The changes in how and where we work demand rethinking the role and training of middle managers, this leadership consultant says.

A 4-point rescue plan for burnt-out middle managers
[Source photo: Andrii Lysenko/Getty Images]

You don’t need me to tell you that how we work has changed forever. Technology has advanced to the point where businesses across all industries have embraced automation and asynchronous work. But how have these evolving markets impacted middle managers at most organizations? In far too many cases, it’s leading to nothing but negative business outcomes, such as burnout, attrition, and lost productivity.

In addition to, well, managing their teams through a pandemic, middle managers have dealt with a unique combination of labor shortages, inflation, and return-to-work mandates. A Workforce Institute recent mental health survey found that 46% of managers expect to burn out by the end of the year.

Not surprisingly, there’s a tangible trickle-down to the employees they manage. Recent research from 15Five found that only 37% of employees are impressed by their manager’s leadership abilities and 32% believe their managers need additional training.

It’s abundantly clear that we need to refocus and empower our middle managers to focus on fewer things, which I believe is an exercise that begins with setting clearer expectations. Let’s discuss this and four other areas I believe managers should focus on.


Some organizations have focused on tracking employee productivity in response to an industry-agnostic shift to remote work. But what does “productivity” look like? According to Gallup, most employees have no clue.

Instead of focusing on tracking the hours they spend at their desks, give your managers space to set more explicit expectations with their teams. Gallup adds that to motivate employees, managers must be clear about what’s expected of them at work, hold them accountable for achieving their goals, and respond quickly when they need support.

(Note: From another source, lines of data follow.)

/-- Every mnemonic stands for exactly one encoding once its operands are given (R68): a word that decodes is the word of the
instruction it decodes to. -/
def Obligations.EncodeOfDecodedIsTheWord : Prop :=
  ∀ (op : Word) (i : Instr), decodeWord op = some i → encode i = op

/-- The opcode map (R63): a word is decoded as the instruction of the row whose (op & mask) == match, and is no instruction when
there is no such row; at most one row matches. -/
def Obligations.OpcodeMapDecidesDecoding : Prop :=
  (∀ op i, decodeWord op = some i → rowOf i ∈ opcodeMap ∧ (rowOf i).holds op = true) ∧
  (∀ op r, r ∈ opcodeMap → r.holds op = true → ∃ i, decodeWord op = some i ∧ rowOf i = r) ∧
  (∀ op r r', r ∈ opcodeMap → r' ∈ opcodeMap → r.holds op = true → r'.holds op = true → r = r') ∧
  opcodeMap.length = 34

/-- The decoder on bytes (R45, R60): the first two bytes, the first in bits 15:8, are the word; the rest is left; fewer than two
bytes and an unrecognized word are told apart by name. -/
def Obligations.DecodeReadsTwoBytesBigEndian : Prop :=
  ∀ (hi lo : Byte) (rest : List Byte),
    (∀ i, decodeWord (u16 (256 * hi.toNat + lo.toNat)) = some i → decode (hi :: lo :: rest) = .ok (i, rest)) ∧
    (decodeWord (u16 (256 * hi.toNat + lo.toNat)) = none →
      decode (hi :: lo :: rest) = .error (.unknownOpcode (u16 (256 * hi.toNat + lo.toNat)))) ∧
    decode [hi] = .error .tooShort ∧ decode [] = .error .tooShort

/-! ## The step -/

/-- A step runs the decoded instruction (R81, R82, R83, R89): on a running core whose two bytes at pc decode to `i`, the step is
exec of `i` at that state, followed by `finish`, which decays the timers of a completed instruction in PER_INSTRUCTION mode. The
cycle, of either mode and every byte RAND, is so with `execute`, which is exec but that CXNN takes the byte supplied. -/
def Obligations.StepRunsTheDecodedInstruction : Prop :=
  ∀ (s : State) (i : Instr), s.running → s.fetchable → decodeWord s.wordAtPc = some i →
    (∀ t, exec i s = .next t → step s = .next (finish timerMode i s t).1) ∧
    (∀ mode rand t, execute rand i s = .next t → cycle mode rand s = .next (finish mode i s t)) ∧
    execute s.randByte i s = exec i s ∧ ∀ rand, (∀ x nn, i ≠ .rnd x nn) → execute rand i s = exec i s

/-- Fetch (R81): the word is read from pc and pc + 1, big-endian; when pc + 1 >= 4096 the step raises MemoryOutOfRange with
FAULT_INFO the lowest out-of-range address of the two. -/
def Obligations.FetchReadsTheWordOrFaults : Prop :=
  ∀ (s : State),
    (s.pc.toNat + 1 < 4096 →
      fetch s = .ok (u16 (256 * (s.readMem s.pc.toNat).toNat + (s.readMem (s.pc.toNat + 1)).toNat))) ∧
    (s.running → 4096 ≤ s.pc.toNat + 1 →
      ∃ t, step s = .next t ∧ FaultLatched 4 (if s.pc.toNat < 4096 then 4096 else s.pc.toNat) s t)

/-- Unknown opcode (R82, R233): a fetched word that belongs to no row of the opcode map halts the core with code 1 and the word;
pc and everything else stay. -/
def Obligations.UnrecognizedWordFaults : Prop :=
  ∀ (s : State), s.running → s.fetchable → (∀ r ∈ opcodeMap, r.holds s.wordAtPc = false) →
    ∃ t, step s = .next t ∧ FaultLatched 1 s.wordAtPc.toNat s t

/-- A word placed for the host's question is the word the next step fetches and the one the decoder is asked about (R45, R81). -/
def Obligations.PlacedWordIsFetched : Prop :=
  ∀ (s : State) (w : Nat), s.mem.wf → s.fetchable → w < 65536 →
    (s.withFetchWord 16 w).wordAtPc.toNat = w ∧ fetch (s.withFetchWord 16 w) = .ok (u16 w) ∧
    decodeTableWord 16 w = decodeWord (u16 w) ∧
    UnchangedOutside (fun p => p = .memByte s.pc.toNat ∨ p = .memByte (s.pc.toNat + 1)) s (s.withFetchWord 16 w)

/-- A halted core (R80): a STEP changes no state and returns FAULT with the latched FAULT_CODE. -/
def Obligations.HaltedStepReturnsTheLatchedFault : Prop :=
  ∀ (s : State), s.halted = true →
    step s = .fault (.halted s.faultCode s.faultInfo) ∧
      ∀ mode rand, hostOp mode (.step rand) s = .next (s, .stepped (.fault s.faultCode))

/-- No step of a running core is stuck or refused (R86): it answers a state and one of the three results. -/
def Obligations.RunningCoreAlwaysSteps : Prop :=
  ∀ (mode : Config.TimerMode) (rand : Byte) (s : State), s.running → ∃ t r, cycle mode rand s = .next (t, r)

/-- Timer decay (R85): after a COMPLETED step in PER_INSTRUCTION mode each timer is one less than the instruction left it,
floored at 0, and nothing else changes; in EXTERNAL_TICK mode the step leaves the instruction's state as it is; and a step that is
BLOCKED or FAULT decays nothing. -/
def Obligations.CompletedStepDecaysTimers : Prop :=
  ∀ (mode : Config.TimerMode) (rand : Byte) (s u : State) (r : StepResult), cycle mode rand s = .next (u, r) →
    (r = .completed → ∃ i t, decodeWord s.wordAtPc = some i ∧ execute rand i s = .next t ∧
      (mode = .perInstruction → u.dt.toNat = t.dt.toNat - 1 ∧ u.st.toNat = t.st.toNat - 1 ∧
        UnchangedOutside (fun p => p = .dt ∨ p = .st) t u) ∧
      (mode = .externalTick → u = t)) ∧
    (r ≠ .completed → u.dt = s.dt ∧ u.st = s.st)

/-- A BLOCKED step changes no state at all, only FX0A blocks, and only when no key is down; and then it does block (R87). -/
def Obligations.OnlyWaitForKeyBlocks : Prop :=
  ∀ (mode : Config.TimerMode) (rand : Byte) (s : State),
    (∀ u, cycle mode rand s = .next (u, .blocked) →
      u = s ∧ (∃ x, decodeWord s.wordAtPc = some (.ldVxK x)) ∧ ∀ k, s.keyDown k = false) ∧
    (∀ x, s.running → s.fetchable → decodeWord s.wordAtPc = some (.ldVxK x) → (∀ k, s.keyDown k = false) →
      cycle mode rand s = .next (s, .blocked))

/-- A FAULT step changes no state except the status latch (R88, R231): HALTED is 1, FAULT_CODE is the code returned, one of 1 to 6
(7 is not raised by a step, R239), and pc and every other piece of state is as before. -/
def Obligations.FaultStepChangesOnlyTheLatch : Prop :=
  ∀ (mode : Config.TimerMode) (rand : Byte) (s u : State) (code : BitVec 8), cycle mode rand s = .next (u, .fault code) →
    u.halted = true ∧ u.faultCode = code ∧ 1 ≤ code.toNat ∧ code.toNat ≤ 6 ∧ UnchangedOutside latchPart s u

/-- A step that does not return FAULT leaves the latch as it was (R24, R86). -/
def Obligations.OnlyFaultsWriteTheLatch : Prop :=
  ∀ (mode : Config.TimerMode) (rand : Byte) (s u : State) (r : StepResult), cycle mode rand s = .next (u, r) →
    (∀ code, r ≠ .fault code) →
    u.halted = false ∧ u.faultCode = s.faultCode ∧ u.faultInfo = s.faultInfo

/-! ## Invariants -/

/-- Every step keeps the invariant, in both timer modes and with every byte RAND: memory canonical and below 4096, pc at
most 0x10FE, stack entries at most 0x1000, the latch legal (R15, R24, R40, R100). -/
def Obligations.StepKeepsTheInvariant : Prop :=
  (∀ s t : State, s.Inv → step s = .next t → t.Inv) ∧
  (∀ (mode : Config.TimerMode) (rand : Byte) (s t : State), s.Inv → stepIn mode rand s = .next t → t.Inv)

/-- The invariant holds at reset. -/
def Obligations.InvariantHoldsAtReset : Prop := State.reset.Inv

/-- Every host operation keeps the invariant, from every state and in both timer modes (R250, R251). -/
def Obligations.HostOperationsKeepTheInvariant : Prop :=
  ∀ (mode : Config.TimerMode) (o : HostOp) (s t : State) (out : HostOutput),
    s.Inv → hostOp mode o s = .next (t, out) → t.Inv

/-- Only INIT leaves the halted state (R24, R241, R254, R270). -/
def Obligations.OnlyInitLeavesTheHaltedState : Prop :=
  ∀ (mode : Config.TimerMode) (o : HostOp) (s t : State) (out : HostOutput),
    s.halted = true → hostOp mode o s = .next (t, out) → o ≠ .init → t.halted = true ∧ t.pc = s.pc ∧ t.v = s.v

/-! ## Whole-machine rules: what writes what, with every byte RAND; exec is the case of the free byte
(StepRunsTheDecodedInstruction) -/

/-- VF (R13): an instruction that completes changes VF only if it is one of the seven that write it as a flag or names VF as its
destination; the seven leave 0 or 1 in it; VF is 0 at reset. -/
def Obligations.OnlyFlagInstructionsWriteVF : Prop :=
  (∀ (rand : Byte) (i : Instr) (s t : State), execute rand i s = .next t → writesFlag i = false → writesVFAsData i = false →
    t.reg regF = s.reg regF) ∧
  (∀ (rand : Byte) (i : Instr) (s t : State), execute rand i s = .next t → s.running → t.running → writesFlag i = true →
    t.reg regF = 0 ∨ t.reg regF = 1) ∧
  State.reset.reg regF = 0

/-- I is written by ANNN, FX1E, FX29, FX55 and FX65 only (R16); SP by 2NNN, which increments it, and 00EE, which decrements it,
only (R17); the stack entries by 2NNN only, a pop keeping the entry (R18). -/
def Obligations.OnlyTheirInstructionsWriteIndexAndStack : Prop :=
  ∀ (rand : Byte) (i : Instr) (s t : State), execute rand i s = .next t →
    (writesIndex i = false → t.i = s.i) ∧
    (t.sp ≠ s.sp → (i = .ret ∧ t.sp.val + 1 = s.sp.val) ∨ ∃ nnn, i = .call nnn ∧ t.sp.val = s.sp.val + 1) ∧
    (t.stack ≠ s.stack → ∃ nnn, i = .call nnn)
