-- ==== Sys2Proof/Tests/Slice0.lean ====
section
/-! SUPPORT. Tests: the well-formedness smoke test, the words of spec/30_encoding.md R62 and R63 written out by hand, one or two
steps per instruction with the results of spec/95_test_vectors.md (each names its vector there), and for every statement of
Certificates/Slice0/Obligations.lean with hypotheses a witness that meets them, at the boundaries of its clauses. -/

namespace Sys2Proof.Tests

open Sys2Proof.Machine

/-! ## Helpers -/

/-- Read something off the next state, if there is one. -/
def ask {α : Type} (f : State → α) : Result → Option α
  | .next t => some (f t)
  | .fault _ => none
  | .refused _ => none

/-- One step of a state whose next word is `w`, and what `f` reads after it. -/
def after {α : Type} (s : State) (w : Nat) (f : State → α) : Option α := ask f (step (s.withFetchWord 16 w))

/-- The latch after a step: HALTED, FAULT_CODE, FAULT_INFO, and pc. -/
def latch (t : State) : Bool × Nat × Nat × Nat := (t.halted, t.faultCode.toNat, t.faultInfo.toNat, t.pc.toNat)

/-- The result a cycle returns, if it answers. -/
def resultIn (mode : Config.TimerMode) (s : State) : Option StepResult :=
  match cycle mode 0 s with
  | .next (_, r) => some r
  | .fault _ => none
  | .refused _ => none

/-- The state a meaning or step answers, or the given one. -/
def stateOr (s : State) : Result → State
  | .next t => t
  | .fault _ => s
  | .refused _ => s

/-- The reset state with two registers set. -/
def regs2 (x : Reg) (a : Byte) (y : Reg) (b : Byte) : State := (State.reset.setReg x a).setReg y b

/-- The reset state at another pc. -/
def atPc (pc : Word) : State := State.reset.setPc pc

/-- The reset state with another I. -/
def atI (i : Word) : State := State.reset.setI i

/-- The reset state with sp entries on the stack. -/
def atSp (sp : Fin 17) : State := { State.reset with sp := sp }

/-- The reset state with some keys down. -/
def withKeys (ks : List (Fin 16)) : State := { State.reset with key := Vector.ofFn fun k => ks.contains k }

/-! ## Well-formedness smoke test (R61): a value too large for its field is refused, the largest that fits is not -/

theorem test_field_x_fits : fieldFits 4 15 = true ∧ fieldFits 4 16 = false := by decide
theorem test_field_nn_fits : fieldFits 8 255 = true ∧ fieldFits 8 256 = false := by decide
theorem test_field_nnn_fits : fieldFits 12 4095 = true ∧ fieldFits 12 4096 = false := by decide
theorem test_instr_fields : (Instr.drw 15 15 15).operandFields = [(4, 15), (4, 15), (4, 15)] ∧
    (Instr.ldImm 15 255).operandFields = [(4, 15), (8, 255)] ∧ (Instr.jp 4095).operandFields = [(12, 4095)] := by decide

/-! ## Decoding: words written out from R62 and R63 -/

theorem test_decode_control : decodeWord 0x00EE = some .ret ∧ decodeWord 0x1ABC = some (.jp 0xABC) ∧
    decodeWord 0x2DEF = some (.call 0xDEF) ∧ decodeWord 0xB123 = some (.jpV0 0x123) := by decide
theorem test_decode_skip : decodeWord 0x3A5C = some (.seImm 0xA 0x5C) ∧ decodeWord 0x4B6D = some (.sneImm 0xB 0x6D) ∧
    decodeWord 0x5120 = some (.seReg 1 2) ∧ decodeWord 0x9AB0 = some (.sneReg 0xA 0xB) := by decide
theorem test_decode_loads : decodeWord 0x6FAB = some (.ldImm 0xF 0xAB) ∧ decodeWord 0x70FF = some (.addImm 0 0xFF) ∧
    decodeWord 0xC30F = some (.rnd 3 0x0F) := by decide
theorem test_decode_alu : decodeWord 0x8120 = some (.ldReg 1 2) ∧ decodeWord 0x8341 = some (.orReg 3 4) ∧
    decodeWord 0x8562 = some (.andReg 5 6) ∧ decodeWord 0x8783 = some (.xorReg 7 8) ∧
    decodeWord 0x89A4 = some (.addReg 9 0xA) ∧ decodeWord 0x8BC5 = some (.subReg 0xB 0xC) ∧
    decodeWord 0x8236 = some (.shr 2 3) ∧ decodeWord 0x8DE7 = some (.subnReg 0xD 0xE) ∧
    decodeWord 0x823E = some (.shl 2 3) := by decide
theorem test_decode_index : decodeWord 0xA300 = some (.ldI 0x300) ∧ decodeWord 0xF21E = some (.addIVx 2) ∧
    decodeWord 0xF029 = some (.ldFVx 0) ∧ decodeWord 0xF333 = some (.ldBVx 3) ∧ decodeWord 0xF155 = some (.storeRegs 1) ∧
    decodeWord 0xF265 = some (.loadRegs 2) := by decide
theorem test_decode_display : decodeWord 0x00E0 = some .cls ∧ decodeWord 0xD12F = some (.drw 1 2 0xF) := by decide
theorem test_decode_keypad_timers : decodeWord 0xE19E = some (.skp 1) ∧ decodeWord 0xE2A1 = some (.sknp 2) ∧
    decodeWord 0xF107 = some (.ldVxDt 1) ∧ decodeWord 0xF30A = some (.ldVxK 3) ∧ decodeWord 0xF015 = some (.ldDtVx 0) ∧
    decodeWord 0xF418 = some (.ldStVx 4) := by decide
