/-- Trailhead (R98 to R121, R427): flows, ready lists (priority 0 first), delay lists, the cores' running items. -/
structure Trail where
  flows : List (Nat × Flow) := []
  ready : List (List Item) := List.replicate 8 []
  delays : List (List DelayEntry) := List.replicate 4 []
  /-- timers held for no task that found their list full (R109) -/
  lost : List DelayEntry := []
  /-- millisecond count of the last placement pass (R114) -/
  lastPass : Option Nat := none
  cores : List (Nat × Item) := []
  copies : List Bool := [false, false]
  active : Nat := 0
deriving DecidableEq, Repr

/-! ## Egress and gates -/

/-- A group node (R336 to R338), tokens in 1/256 byte; reset shared, CLASS 0, WEIGHT 1, RATE, DEPTH, RESET_TO 0. -/
structure Node where
  cls : Nat := 0
  weight : Nat := 1
  rate : Nat := 0
  depth : Nat := 0
  resetTo : Bool := false
  tenant : Nat := 0xFFF
  tokens : Int := 0
  rem : Nat := 0
  pend : Option (Nat × Nat) := none
deriving DecidableEq, Repr

/-- A group's tier 1 tag on one port (R336), and tier 0's virtual time within it (R334). -/
structure GTag where
  v0 : Nat := 0
  f : Nat := 0
  st : Nat := 0
  tagged : Bool := false
deriving DecidableEq, Repr

/-- A frame in a MAC transmit queue (R331): frame bytes, its packet if a leg's, whether its last byte is in the queue, and
the TB0 value at which it was first held at the head (R343, R344); `since` is the reference counter at its entry (R341). -/
structure TxItem where
  len : Nat
  since : Nat := 0
  pkt : Option OutPkt := none
  whole : Bool := true
  heldAt : Option Nat := none
  /-- module's own frames: 0 PTP, 1 ARP or ND answer, 2 address claim, 3 slow path -/
  own : Option (Nat × Nat) := none
deriving DecidableEq, Repr

/-- A gate list (R342, R345): cycle in ns, start in 2^-16 ns of TB0, entries (mask, interval). -/
structure Gates where
  cycle : Nat
  start : Nat
  late : Bool
  entries : List (Nat × Nat)
deriving DecidableEq, Repr

/-- PORT.CONFIG settings (R363); every port resets to MODE 0. -/
structure PortCfg where
  mode : Nat := 0
  errDeliver : Bool := false
  lt : Bool := false
  hostPf : Nat := 0
  slowClass : Nat := 0
  mac : Nat := 0
deriving DecidableEq, Repr

/-- A port's counters (R364). -/
structure PortCnt where
  linkDowns : Nat := 0
  fecCorr : Nat := 0
  fecUncorr : Nat := 0
  fcs : Nat := 0
  runt : Nat := 0
  oversize : Nat := 0
  code : Nat := 0
  macCtrl : Nat := 0
  txLinkDown : Nat := 0
deriving DecidableEq, Repr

Eliminating ambiguity around these areas helps employees understand what “high performance” looks like—and, more importantly, how to deliver against expectations. This is particularly important in hybrid or fully remote workplaces, where managers don’t have many opportunities to see employees in person. Regardless of how your teams work, however, providing clarity isn’t a onetime exercise for managers. Their job requires them to provide ongoing coaching and timely feedback whenever a situation calls for it.

As crucial as expectation setting is for middle managers, studies show that employees are likelier to work towards shared goals with managers they feel connected to.


Several years ago, Netflix published its culture guide, famously proclaiming that employees shouldn’t treat each other like family. Organizations worldwide followed suit, and while many experts agree this is the right approach, it doesn’t eliminate the need for managers and employees to connect on some emotional level.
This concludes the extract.